=== Begin Enclosure ===
/-- The command's traffic is lawful, or a reset abandoned it and it has given no response. -/
def LawfulIfCompleted (i : Instr) (s t : State) : Prop :=
  TrafficLawful i s t ∨ t.responses = s.responses

/-- A command that sends nothing. -/
theorem complete_lawful {i : Instr} {s t : State} (r : Result) (h : t.trace = s.trace) :
    NextAll (LawfulIfCompleted i s) (complete r t) :=
  nextAll_complete (.inl (.of_trace_eq h))

theorem whenReady_lawful {i : Instr} {s : State} {body : Handle → Outcome}
    (hready : ∀ h, s.life = .ready h → NextAll (LawfulIfCompleted i s) (body h)) :
    NextAll (LawfulIfCompleted i s) (whenReady s body) :=
  nextAll_whenReady_of_life (complete_lawful _ rfl) hready

theorem complete_sends {a : Byte} {fs : List BusFrame} {s t : State} (r : Result)
    (h : Sends a fs s t) : NextAll (Sends a fs s) (complete r t) := h

/-- In `READY`, a command other than INIT that sends its frames to the handle's address. -/
theorem LawfulIfCompleted.of_sendsIfCompleted {i : Instr} {fs : List BusFrame} {s t : State}
    {h : Handle} (hlife : s.life = .ready h) (hsends : SendsIfCompleted h.address fs s t)
    (hcount : fs.length ≤ maxTransactions i s) (hinit : ∀ w h b v, i ≠ .init w h b v)
    (hdata : ∀ p, .data p ∈ fs → i = .showBuf) : LawfulIfCompleted i s t :=
  hsends.imp_left fun hs => .of_sends hs hcount
    (fun h' hlife' => by
      obtain rfl : h = h' := Lifecycle.ready.inj (hlife.symm.trans hlife')
      rfl)
    (fun w h b v hi => absurd hi (hinit w h b v)) hdata

theorem cosmetic_lawful {i : Instr} (c : PanelCmd) (s : State) (hcount : 1 ≤ maxTransactions i s)
    (hinit : ∀ w h b v, i ≠ .init w h b v) : NextAll (LawfulIfCompleted i s) (cosmetic c s) := by
  refine whenReady_lawful fun h hlife => ?_
  rw [busWrite_eq_sendAll]
  exact (afterBus_sends (fun _ ht => complete_sends _ ht) (fun _ ht => complete_sends _ ht)).mono
    fun _ ht => .of_sendsIfCompleted hlife ht hcount hinit (by simp)

theorem execDeinit_lawful (s : State) : NextAll (LawfulIfCompleted .deinit s) (execDeinit s) := by
  refine whenReady_lawful fun h hlife => ?_
  rw [busWrite_eq_sendAll]
  refine NextAll.mono (afterBus_sends ?_ ?_) fun _ ht =>
    .of_sendsIfCompleted hlife ht le_rfl nofun (by simp)
  · exact fun t ht => complete_sends (t := t.release) _ ht
  · exact fun t ht => complete_sends (t := t.release) _ ht

theorem execShow_lawful (s : State) : NextAll (LawfulIfCompleted .showBuf s) (execShow s) := by
  refine whenReady_lawful fun h hlife => ?_
  refine (afterBus_sends (fun _ ht => complete_sends _ ht) (fun _ ht => complete_sends _ ht)).mono
    fun _ ht => .of_sendsIfCompleted hlife ht ?_ nofun (fun _ _ => rfl)
  rw [showFrames_length, maxTransactions, hlife]

theorem initFrames_no_data {wire : Wire} {w h : Byte} {evcc : Bool} {p : List Byte} :
    .data p ∉ initFrames wire w h evcc := by
  simp [initFrames]

/-- INIT sends to its operand, and only where there is no handle. -/
theorem execInit_lawful (w h a : Byte) (evcc : Bool) (s : State) :
    NextAll (LawfulIfCompleted (.init w h a evcc) s) (execInit w h a evcc s) := by
  unfold execInit
  split
  next => exact complete_lawful _ rfl
  next hlife =>
    split_ifs
    · exact complete_lawful _ rfl
    · exact complete_lawful _ rfl
    · refine NextAll.mono (afterBus_sends ?_ fun _ ht => complete_sends _ ht)
        fun _ ht => ht.imp_left fun hs => .of_sends hs le_rfl ?_ ?_ ?_
      · exact fun t ht =>
          complete_sends (t := t.forgetPicture.withHandle (freshHandle w h a evcc)) _ ht
      · intro h' hready
        exact nomatch hlife.symm.trans hready
      · rintro _ _ _ _ ⟨⟩
        rfl
      · exact fun p hp => absurd hp initFrames_no_data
=== End Enclosure ===
▶ [What is being asked]
The answer must be the same records, repeated exactly and in full.

▶ [Result]
/-- The command's traffic is lawful, or a reset abandoned it and it has given no response. -/
def LawfulIfCompleted (i : Instr) (s t : State) : Prop :=
  TrafficLawful i s t ∨ t.responses = s.responses

/-- A command that sends nothing. -/
theorem complete_lawful {i : Instr} {s t : State} (r : Result) (h : t.trace = s.trace) :
    NextAll (LawfulIfCompleted i s) (complete r t) :=
  nextAll_complete (.inl (.of_trace_eq h))

theorem whenReady_lawful {i : Instr} {s : State} {body : Handle → Outcome}
    (hready : ∀ h, s.life = .ready h → NextAll (LawfulIfCompleted i s) (body h)) :
    NextAll (LawfulIfCompleted i s) (whenReady s body) :=
  nextAll_whenReady_of_life (complete_lawful _ rfl) hready

theorem complete_sends {a : Byte} {fs : List BusFrame} {s t : State} (r : Result)
    (h : Sends a fs s t) : NextAll (Sends a fs s) (complete r t) := h

/-- In `READY`, a command other than INIT that sends its frames to the handle's address. -/
theorem LawfulIfCompleted.of_sendsIfCompleted {i : Instr} {fs : List BusFrame} {s t : State}
    {h : Handle} (hlife : s.life = .ready h) (hsends : SendsIfCompleted h.address fs s t)
    (hcount : fs.length ≤ maxTransactions i s) (hinit : ∀ w h b v, i ≠ .init w h b v)
    (hdata : ∀ p, .data p ∈ fs → i = .showBuf) : LawfulIfCompleted i s t :=
  hsends.imp_left fun hs => .of_sends hs hcount
    (fun h' hlife' => by
      obtain rfl : h = h' := Lifecycle.ready.inj (hlife.symm.trans hlife')
      rfl)
    (fun w h b v hi => absurd hi (hinit w h b v)) hdata

theorem cosmetic_lawful {i : Instr} (c : PanelCmd) (s : State) (hcount : 1 ≤ maxTransactions i s)
    (hinit : ∀ w h b v, i ≠ .init w h b v) : NextAll (LawfulIfCompleted i s) (cosmetic c s) := by
  refine whenReady_lawful fun h hlife => ?_
  rw [busWrite_eq_sendAll]
  exact (afterBus_sends (fun _ ht => complete_sends _ ht) (fun _ ht => complete_sends _ ht)).mono
    fun _ ht => .of_sendsIfCompleted hlife ht hcount hinit (by simp)

theorem execDeinit_lawful (s : State) : NextAll (LawfulIfCompleted .deinit s) (execDeinit s) := by
  refine whenReady_lawful fun h hlife => ?_
  rw [busWrite_eq_sendAll]
  refine NextAll.mono (afterBus_sends ?_ ?_) fun _ ht =>
    .of_sendsIfCompleted hlife ht le_rfl nofun (by simp)
  · exact fun t ht => complete_sends (t := t.release) _ ht
  · exact fun t ht => complete_sends (t := t.release) _ ht

theorem execShow_lawful (s : State) : NextAll (LawfulIfCompleted .showBuf s) (execShow s) := by
  refine whenReady_lawful fun h hlife => ?_
  refine (afterBus_sends (fun _ ht => complete_sends _ ht) (fun _ ht => complete_sends _ ht)).mono
    fun _ ht => .of_sendsIfCompleted hlife ht ?_ nofun (fun _ _ => rfl)
  rw [showFrames_length, maxTransactions, hlife]

theorem initFrames_no_data {wire : Wire} {w h : Byte} {evcc : Bool} {p : List Byte} :
    .data p ∉ initFrames wire w h evcc := by
  simp [initFrames]

/-- INIT sends to its operand, and only where there is no handle. -/
theorem execInit_lawful (w h a : Byte) (evcc : Bool) (s : State) :
    NextAll (LawfulIfCompleted (.init w h a evcc) s) (execInit w h a evcc s) := by
  unfold execInit
  split
  next => exact complete_lawful _ rfl
  next hlife =>
    split_ifs
    · exact complete_lawful _ rfl
    · exact complete_lawful _ rfl
    · refine NextAll.mono (afterBus_sends ?_ fun _ ht => complete_sends _ ht)
        fun _ ht => ht.imp_left fun hs => .of_sends hs le_rfl ?_ ?_ ?_
      · exact fun t ht =>
          complete_sends (t := t.forgetPicture.withHandle (freshHandle w h a evcc)) _ ht
      · intro h' hready
        exact nomatch hlife.symm.trans hready
      · rintro _ _ _ _ ⟨⟩
        rfl
      · exact fun p hp => absurd hp initFrames_no_data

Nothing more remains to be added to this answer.